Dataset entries
========
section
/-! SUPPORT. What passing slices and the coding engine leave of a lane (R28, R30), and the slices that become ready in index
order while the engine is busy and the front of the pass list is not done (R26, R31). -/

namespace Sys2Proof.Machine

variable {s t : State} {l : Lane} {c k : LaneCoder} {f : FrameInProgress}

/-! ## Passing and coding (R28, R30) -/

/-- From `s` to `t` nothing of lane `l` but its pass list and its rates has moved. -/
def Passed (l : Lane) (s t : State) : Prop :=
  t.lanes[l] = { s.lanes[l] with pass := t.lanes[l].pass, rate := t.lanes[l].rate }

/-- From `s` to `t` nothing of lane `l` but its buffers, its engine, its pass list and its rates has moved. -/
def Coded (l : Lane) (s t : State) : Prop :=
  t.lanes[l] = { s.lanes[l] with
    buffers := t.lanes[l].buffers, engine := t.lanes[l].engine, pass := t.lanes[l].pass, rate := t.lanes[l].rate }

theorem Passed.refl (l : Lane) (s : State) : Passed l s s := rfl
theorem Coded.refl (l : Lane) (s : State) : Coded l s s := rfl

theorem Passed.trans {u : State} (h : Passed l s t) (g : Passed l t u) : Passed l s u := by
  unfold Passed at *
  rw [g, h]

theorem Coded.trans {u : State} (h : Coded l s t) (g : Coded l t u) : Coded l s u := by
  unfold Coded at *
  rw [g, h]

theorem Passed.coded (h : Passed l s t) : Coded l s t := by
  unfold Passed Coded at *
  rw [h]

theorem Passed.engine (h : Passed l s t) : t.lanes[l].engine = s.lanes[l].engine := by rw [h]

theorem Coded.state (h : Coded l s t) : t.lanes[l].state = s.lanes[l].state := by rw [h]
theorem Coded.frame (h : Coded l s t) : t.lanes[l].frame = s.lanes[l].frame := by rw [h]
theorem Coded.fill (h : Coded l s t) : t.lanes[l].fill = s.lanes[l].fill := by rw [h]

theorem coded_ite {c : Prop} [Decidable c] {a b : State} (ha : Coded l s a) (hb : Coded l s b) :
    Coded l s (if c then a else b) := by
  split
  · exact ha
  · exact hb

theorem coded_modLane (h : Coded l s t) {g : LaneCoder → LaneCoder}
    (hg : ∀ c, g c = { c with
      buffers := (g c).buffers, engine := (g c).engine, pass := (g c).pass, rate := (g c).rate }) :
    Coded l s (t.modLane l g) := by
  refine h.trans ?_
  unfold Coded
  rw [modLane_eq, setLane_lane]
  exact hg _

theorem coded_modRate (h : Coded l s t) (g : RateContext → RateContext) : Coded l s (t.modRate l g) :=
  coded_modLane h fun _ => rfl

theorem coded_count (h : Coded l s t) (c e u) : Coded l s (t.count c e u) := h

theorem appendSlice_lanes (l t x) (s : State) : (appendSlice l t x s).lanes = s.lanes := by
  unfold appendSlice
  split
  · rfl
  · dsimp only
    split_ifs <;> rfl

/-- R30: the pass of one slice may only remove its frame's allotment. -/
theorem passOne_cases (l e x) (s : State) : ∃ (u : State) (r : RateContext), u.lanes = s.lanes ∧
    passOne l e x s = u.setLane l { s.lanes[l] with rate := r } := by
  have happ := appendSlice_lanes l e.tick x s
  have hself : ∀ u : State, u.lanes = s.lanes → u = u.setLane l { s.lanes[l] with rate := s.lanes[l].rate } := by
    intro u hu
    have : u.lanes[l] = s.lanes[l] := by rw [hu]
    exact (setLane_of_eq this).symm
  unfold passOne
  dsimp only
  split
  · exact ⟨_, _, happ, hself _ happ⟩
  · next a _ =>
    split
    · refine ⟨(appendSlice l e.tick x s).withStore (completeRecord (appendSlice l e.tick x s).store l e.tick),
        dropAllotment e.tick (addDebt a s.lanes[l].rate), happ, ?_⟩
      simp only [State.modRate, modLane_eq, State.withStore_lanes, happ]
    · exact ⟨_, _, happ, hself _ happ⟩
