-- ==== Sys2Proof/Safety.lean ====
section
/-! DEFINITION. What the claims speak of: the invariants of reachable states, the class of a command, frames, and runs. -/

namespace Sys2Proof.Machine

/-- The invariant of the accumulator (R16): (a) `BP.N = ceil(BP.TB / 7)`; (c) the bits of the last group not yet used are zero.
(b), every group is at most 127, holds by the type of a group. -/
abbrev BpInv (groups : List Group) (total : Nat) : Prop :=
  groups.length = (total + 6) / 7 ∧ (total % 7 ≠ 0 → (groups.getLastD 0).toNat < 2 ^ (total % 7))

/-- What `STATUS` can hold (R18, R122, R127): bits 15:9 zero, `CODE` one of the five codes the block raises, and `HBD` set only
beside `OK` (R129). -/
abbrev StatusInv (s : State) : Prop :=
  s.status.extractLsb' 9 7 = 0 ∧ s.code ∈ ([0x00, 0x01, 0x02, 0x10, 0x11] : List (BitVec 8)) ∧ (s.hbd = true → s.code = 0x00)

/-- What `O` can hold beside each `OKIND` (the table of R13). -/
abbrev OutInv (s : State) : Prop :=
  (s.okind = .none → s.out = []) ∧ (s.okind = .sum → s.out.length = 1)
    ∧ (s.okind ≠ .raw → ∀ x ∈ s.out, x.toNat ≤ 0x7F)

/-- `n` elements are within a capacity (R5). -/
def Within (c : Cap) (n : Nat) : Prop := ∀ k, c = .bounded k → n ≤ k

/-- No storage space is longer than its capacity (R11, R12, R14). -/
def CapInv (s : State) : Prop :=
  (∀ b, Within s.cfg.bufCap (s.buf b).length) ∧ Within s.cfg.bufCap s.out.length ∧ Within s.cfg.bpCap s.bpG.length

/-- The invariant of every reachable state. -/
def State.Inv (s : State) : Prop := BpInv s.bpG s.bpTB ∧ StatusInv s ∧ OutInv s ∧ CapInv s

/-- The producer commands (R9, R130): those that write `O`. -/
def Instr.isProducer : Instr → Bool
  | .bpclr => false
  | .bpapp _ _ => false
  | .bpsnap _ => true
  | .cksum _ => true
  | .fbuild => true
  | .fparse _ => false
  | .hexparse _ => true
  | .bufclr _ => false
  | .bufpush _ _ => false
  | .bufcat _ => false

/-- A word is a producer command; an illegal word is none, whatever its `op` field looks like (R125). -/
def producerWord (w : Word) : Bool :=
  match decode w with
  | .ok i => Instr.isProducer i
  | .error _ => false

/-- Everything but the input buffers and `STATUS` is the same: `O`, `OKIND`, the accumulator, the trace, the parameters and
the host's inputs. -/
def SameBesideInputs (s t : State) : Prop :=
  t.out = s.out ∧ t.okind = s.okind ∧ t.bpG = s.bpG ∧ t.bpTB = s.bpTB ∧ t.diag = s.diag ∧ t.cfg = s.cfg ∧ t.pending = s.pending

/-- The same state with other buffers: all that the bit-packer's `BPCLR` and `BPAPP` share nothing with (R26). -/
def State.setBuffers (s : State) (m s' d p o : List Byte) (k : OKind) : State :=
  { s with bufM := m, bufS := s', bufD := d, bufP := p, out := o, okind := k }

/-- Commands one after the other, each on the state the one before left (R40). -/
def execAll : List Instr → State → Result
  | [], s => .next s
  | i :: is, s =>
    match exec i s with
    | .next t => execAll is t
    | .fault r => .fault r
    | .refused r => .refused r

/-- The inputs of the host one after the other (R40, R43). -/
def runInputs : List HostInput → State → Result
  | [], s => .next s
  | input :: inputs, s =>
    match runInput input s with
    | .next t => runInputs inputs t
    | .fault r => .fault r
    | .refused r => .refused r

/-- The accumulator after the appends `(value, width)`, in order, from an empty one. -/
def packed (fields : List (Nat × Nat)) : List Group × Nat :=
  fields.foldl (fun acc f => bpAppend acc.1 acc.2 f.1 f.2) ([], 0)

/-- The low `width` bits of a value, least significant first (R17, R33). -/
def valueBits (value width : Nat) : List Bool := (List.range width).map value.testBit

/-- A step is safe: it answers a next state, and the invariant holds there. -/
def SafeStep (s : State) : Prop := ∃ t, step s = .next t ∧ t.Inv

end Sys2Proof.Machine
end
========
* [WORK TASK]:
Of the lines above, retype only those from the line containing "used are zero." through the line containing "abbrev StatusInv (s", including both, exactly.

* [ANSWER BELOW]:
/-- The invariant of the accumulator (R16): (a) `BP.N = ceil(BP.TB / 7)`; (c) the bits of the last group not yet used are zero.
(b), every group is at most 127, holds by the type of a group. -/
abbrev BpInv (groups : List Group) (total : Nat) : Prop :=
  groups.length = (total + 6) / 7 ∧ (total % 7 ≠ 0 → (groups.getLastD 0).toNat < 2 ^ (total % 7))

/-- What `STATUS` can hold (R18, R122, R127): bits 15:9 zero, `CODE` one of the five codes the block raises, and `HBD` set only
beside `OK` (R129). -/
abbrev StatusInv (s : State) : Prop :=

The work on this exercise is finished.